▶ EXERCISE DESCRIPTION
Repeat exactly the lines of the entries below from the one with "### Conditions -/" through the one with "unfold formGroup; try dsimp only", both ends included, and nothing else.

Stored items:
==*==
/-! ### Stations -/

@[simp] theorem updStation_keeps (i : Nat) (f : Station → Station) (s : State) : (updStation i f s).pending = s.pending ∧ (updStation i f s).chip = s.chip := by
  unfold updStation; simp
@[simp] theorem updStation_fits (i : Nat) (f : Station → Station) (s : State) (h : Fits s) : Fits (updStation i f s) := by
  unfold updStation; simp [h]
@[simp] theorem changeStation_keeps (i : Nat) (f : Station → Station) (s : State) : (changeStation i f s).pending = s.pending ∧ (changeStation i f s).chip = s.chip := by
  unfold changeStation; simp
@[simp] theorem changeStation_fits (i : Nat) (f : Station → Station) (s : State) (h : Fits s) : Fits (changeStation i f s) := by
  unfold changeStation; simp [h]
@[simp] theorem evStation_keeps (reason : Nat) (pi : Id16) (value : Nat) (a : State) : (evStation reason pi value a).pending = a.pending ∧ (evStation reason pi value a).chip = a.chip := by
  unfold evStation; simp
@[simp] theorem evStation_fits (reason : Nat) (pi : Id16) (value : Nat) (a : State) (h : Fits a) : Fits (evStation reason pi value a) := by
  unfold evStation; simp [h]
@[simp] theorem bumpStations_keeps (s : State) : (bumpStations s).pending = s.pending ∧ (bumpStations s).chip = s.chip := by
  unfold bumpStations; simp
@[simp] theorem bumpStations_fits (s : State) (h : Fits s) : Fits (bumpStations s) := by
  unfold bumpStations; simp [h]
@[simp] theorem ensureStation_keeps (pi : Id16) (eon : Bool) (s : State) : (ensureStation pi eon s).pending = s.pending ∧ (ensureStation pi eon s).chip = s.chip := by
  unfold ensureStation; (repeat' split) <;> simp
@[simp] theorem ensureStation_fits (pi : Id16) (eon : Bool) (s : State) (h : Fits s) : Fits (ensureStation pi eon s) := by
  unfold ensureStation; try dsimp only
  repeat' first | with_reducible assumption | intro _ | with_reducible refine forEach_fits _ _ _ ?_ ?_ | with_reducible refine foldl_fits _ _ _ ?_ ?_ | with_reducible refine bumpStations_fits _ ?_ | with_reducible refine evStation_fits _ _ _ _ ?_ | with_reducible refine count_fits _ _ _ _ ?_ | with_reducible refine updStation_fits _ _ _ ?_ | split | (simp (maxDischargeDepth := 20) [*]; done)
@[simp] theorem confirmStation_keeps (pi : Id16) (s : State) : (confirmStation pi s).pending = s.pending ∧ (confirmStation pi s).chip = s.chip := by
  unfold confirmStation; (try dsimp only); (repeat' split) <;> simp_all
@[simp] theorem confirmStation_fits (pi : Id16) (s : State) (h : Fits s) : Fits (confirmStation pi s) := by
  unfold confirmStation; try dsimp only
  repeat' first | with_reducible assumption | intro _ | with_reducible refine forEach_fits _ _ _ ?_ ?_ | with_reducible refine foldl_fits _ _ _ ?_ ?_ | with_reducible refine ensureStation_fits _ _ _ ?_ | with_reducible refine changeStation_fits _ _ _ ?_ | split | (simp (maxDischargeDepth := 20) [*]; done)
@[simp] theorem noteLq_keeps (id : Nat) (s : State) : (noteLq id s).pending = s.pending ∧ (noteLq id s).chip = s.chip := by
  unfold noteLq; (repeat' split) <;> simp
@[simp] theorem noteLq_fits (id : Nat) (s : State) (h : Fits s) : Fits (noteLq id s) := by
  unfold noteLq; (repeat' split) <;> simp [h]
@[simp] theorem mergeEntries_keeps (pi : Id16) (es : List AfEntry) (s : State) : (mergeEntries pi es s).pending = s.pending ∧ (mergeEntries pi es s).chip = s.chip := by
  unfold mergeEntries; (repeat' split) <;> simp
@[simp] theorem mergeEntries_fits (pi : Id16) (es : List AfEntry) (s : State) (h : Fits s) : Fits (mergeEntries pi es s) := by
  unfold mergeEntries; (repeat' split) <;> simp [h]

/-! ### Mixer -/

@[simp] theorem mixAll_keeps (s : State) : (mixAll s).pending = s.pending ∧ (mixAll s).chip = s.chip := by
  unfold mixAll; (try dsimp only); refine forEach_keeps _ _ _ fun _ _ => ?_; (try dsimp only); (repeat' split) <;> simp
@[simp] theorem mixAll_fits (s : State) (h : Fits s) : Fits (mixAll s) := by
  unfold mixAll; try dsimp only
  repeat' first | with_reducible assumption | intro _ | with_reducible refine forEach_fits _ _ _ ?_ ?_ | with_reducible refine foldl_fits _ _ _ ?_ ?_ | with_reducible refine count_fits _ _ _ _ ?_ | with_reducible refine forEach_fits _ _ _ ?_ ?_ | split | (simp (maxDischargeDepth := 20) [*]; done)

/-! ### Conditions -/

@[simp] theorem formGroup_keeps (n : Nat) (src : Source) (s : State) : (formGroup n src s).pending = s.pending ∧ (formGroup n src s).chip = s.chip := by
  unfold formGroup; (repeat' split) <;> simp
@[simp] theorem formGroup_fits (n : Nat) (src : Source) (s : State) (h : Fits s) : Fits (formGroup n src s) := by
  unfold formGroup; try dsimp only
  repeat' first | with_reducible assumption | intro _ | with_reducible refine forEach_fits _ _ _ ?_ ?_ | with_reducible refine foldl_fits _ _ _ ?_ ?_ | with_reducible refine leaveAll_fits _ _ _ ?_ | with_reducible refine fitOwn_fits _ _ ?_ | with_reducible refine updProgram_fits _ _ _ ?_ | with_reducible refine placeMember_fits _ _ _ _ _ ?_ | with_reducible refine releaseLoans_fits _ _ _ ?_ | split | (simp (maxDischargeDepth := 20) [*]; done)
@[simp] theorem grantPages_keeps (n : Nat) (pages : Nat) (s : State) : (grantPages n pages s).pending = s.pending ∧ (grantPages n pages s).chip = s.chip := by
  unfold grantPages; simp
@[simp] theorem grantPages_fits (n : Nat) (pages : Nat) (s : State) (h : Fits s) : Fits (grantPages n pages s) := by
  unfold grantPages; simp [h]
@[simp] theorem requestPages_keeps (n : Nat) (lagMs : Nat) (s : State) : (requestPages n lagMs s).pending = s.pending ∧ (requestPages n lagMs s).chip = s.chip := by
  unfold requestPages; (repeat' split) <;> simp
@[simp] theorem requestPages_fits (n : Nat) (lagMs : Nat) (s : State) (h : Fits s) : Fits (requestPages n lagMs s) := by
  unfold requestPages; try dsimp only
  repeat' first | with_reducible assumption | intro _ | with_reducible refine forEach_fits _ _ _ ?_ ?_ | with_reducible refine foldl_fits _ _ _ ?_ ?_ | with_reducible refine grantPages_fits _ _ _ ?_ | with_reducible refine updProgram_fits _ _ _ ?_ | with_reducible refine evLink_fits _ _ _ _ _ _ _ ?_ | split | (simp (maxDischargeDepth := 20) [*]; done)
theorem execPageRequestGrant_keeps (s : State) {t : State} (e : execPageRequestGrant s = .next t) : t.pending = s.pending ∧ t.chip = s.chip := by
  unfold execPageRequestGrant at e; (repeat' split at e) <;> simp at e <;> subst e <;> simp
theorem execPageRequestGrant_fits (s : State) {t : State} (e : execPageRequestGrant s = .next t) (h : Fits s) : Fits t := by
  unfold execPageRequestGrant at e; (repeat' split at e) <;> simp at e <;> subst e <;> simp [h]

/-! ### Services -/

@[simp] theorem bodyServiceList_keeps (c : Call) (s : State) : (bodyServiceList c s).state.pending = s.pending ∧ (bodyServiceList c s).state.chip = s.chip := by
  unfold bodyServiceList; (repeat' split) <;> simp
@[simp] theorem bodyServiceList_fits (c : Call) (s : State) (h : Fits s) : Fits (bodyServiceList c s).state := by
  unfold bodyServiceList; (repeat' split) <;> simp [h]
theorem execServiceList_keeps (tag : Byte) (p : List Byte) (s : State) {t : State} (e : execServiceList tag p s = .next t) : t.pending = s.pending ∧ t.chip = s.chip := by
  unfold execServiceList at e; exact hostRow_keeps (fun _ _ => by simp [cmdServiceList]) e
theorem execServiceList_fits (tag : Byte) (p : List Byte) (s : State) {t : State} (e : execServiceList tag p s = .next t) (h : Fits s) : Fits t := by
  unfold execServiceList at e; exact hostRow_fits (fun _ _ hu => by simp [cmdServiceList, hu]) e h
@[simp] theorem bodyServiceInfo_keeps (c : Call) (s : State) : (bodyServiceInfo c s).state.pending = s.pending ∧ (bodyServiceInfo c s).state.chip = s.chip := by
  unfold bodyServiceInfo; (try dsimp only); (repeat' split) <;> simp_all
@[simp] theorem bodyServiceInfo_fits (c : Call) (s : State) (h : Fits s) : Fits (bodyServiceInfo c s).state := by
  unfold bodyServiceInfo; try dsimp only
  repeat' first | with_reducible assumption | intro _ | with_reducible refine forEach_fits _ _ _ ?_ ?_ | with_reducible refine foldl_fits _ _ _ ?_ ?_ | with_reducible refine fail_fits _ _ ?_ | with_reducible refine okay_fits _ _ ?_ | split | (simp (maxDischargeDepth := 20) [*]; done)
theorem execServiceInfo_keeps (tag : Byte) (p : List Byte) (s : State) {t : State} (e : execServiceInfo tag p s = .next t) : t.pending = s.pending ∧ t.chip = s.chip := by
  unfold execServiceInfo at e; exact hostRow_keeps (fun _ _ => by simp [cmdServiceInfo]) e
theorem execServiceInfo_fits (tag : Byte) (p : List Byte) (s : State) {t : State} (e : execServiceInfo tag p s = .next t) (h : Fits s) : Fits t := by
  unfold execServiceInfo at e; exact hostRow_fits (fun _ _ hu => by simp [cmdServiceInfo, hu]) e h
@[simp] theorem bodyAnnouncementPolicy_keeps (c : Call) (s : State) : (bodyAnnouncementPolicy c s).state.pending = s.pending ∧ (bodyAnnouncementPolicy c s).state.chip = s.chip := by
  unfold bodyAnnouncementPolicy; (repeat' split) <;> simp
@[simp] theorem bodyAnnouncementPolicy_fits (c : Call) (s : State) (h : Fits s) : Fits (bodyAnnouncementPolicy c s).state := by
  unfold bodyAnnouncementPolicy; try dsimp only
  repeat' first | with_reducible assumption | intro _ | with_reducible refine forEach_fits _ _ _ ?_ ?_ | with_reducible refine foldl_fits _ _ _ ?_ ?_ | with_reducible refine reselect_fits _ _ ?_ | with_reducible refine updProgram_fits _ _ _ ?_ | with_reducible refine okay_fits _ _ ?_ | split | (simp (maxDischargeDepth := 20) [*]; done)
theorem execAnnouncementPolicy_keeps (tag : Byte) (p : List Byte) (s : State) {t : State} (e : execAnnouncementPolicy tag p s = .next t) : t.pending = s.pending ∧ t.chip = s.chip := by
  unfold execAnnouncementPolicy at e; exact hostRow_keeps (fun _ _ => by simp [cmdAnnouncementPolicy]) e
theorem execAnnouncementPolicy_fits (tag : Byte) (p : List Byte) (s : State) {t : State} (e : execAnnouncementPolicy tag p s = .next t) (h : Fits s) : Fits t := by
  unfold execAnnouncementPolicy at e; exact hostRow_fits (fun _ _ hu => by simp [cmdAnnouncementPolicy, hu]) e h
@[simp] theorem bodyAlertPolicy_keeps (c : Call) (s : State) : (bodyAlertPolicy c s).state.pending = s.pending ∧ (bodyAlertPolicy c s).state.chip = s.chip := by
  unfold bodyAlertPolicy; (repeat' split) <;> simp
@[simp] theorem bodyAlertPolicy_fits (c : Call) (s : State) (h : Fits s) : Fits (bodyAlertPolicy c s).state := by
  unfold bodyAlertPolicy; try dsimp only
  repeat' first | with_reducible assumption | intro _ | with_reducible refine forEach_fits _ _ _ ?_ ?_ | with_reducible refine foldl_fits _ _ _ ?_ ?_ | with_reducible refine reselectAll_fits _ ?_ | with_reducible refine okay_fits _ _ ?_ | split | (simp (maxDischargeDepth := 20) [*]; done)
theorem execAlertPolicy_keeps (tag : Byte) (p : List Byte) (s : State) {t : State} (e : execAlertPolicy tag p s = .next t) : t.pending = s.pending ∧ t.chip = s.chip := by
  unfold execAlertPolicy at e; exact hostRow_keeps (fun _ _ => by simp [cmdAlertPolicy]) e
theorem execAlertPolicy_fits (tag : Byte) (p : List Byte) (s : State) {t : State} (e : execAlertPolicy tag p s = .next t) (h : Fits s) : Fits t := by
  unfold execAlertPolicy at e; exact hostRow_fits (fun _ _ hu => by simp [cmdAlertPolicy, hu]) e h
==*==
▶ YOUR SOLUTION
/-! ### Conditions -/

@[simp] theorem formGroup_keeps (n : Nat) (src : Source) (s : State) : (formGroup n src s).pending = s.pending ∧ (formGroup n src s).chip = s.chip := by
  unfold formGroup; (repeat' split) <;> simp
@[simp] theorem formGroup_fits (n : Nat) (src : Source) (s : State) (h : Fits s) : Fits (formGroup n src s) := by
  unfold formGroup; try dsimp only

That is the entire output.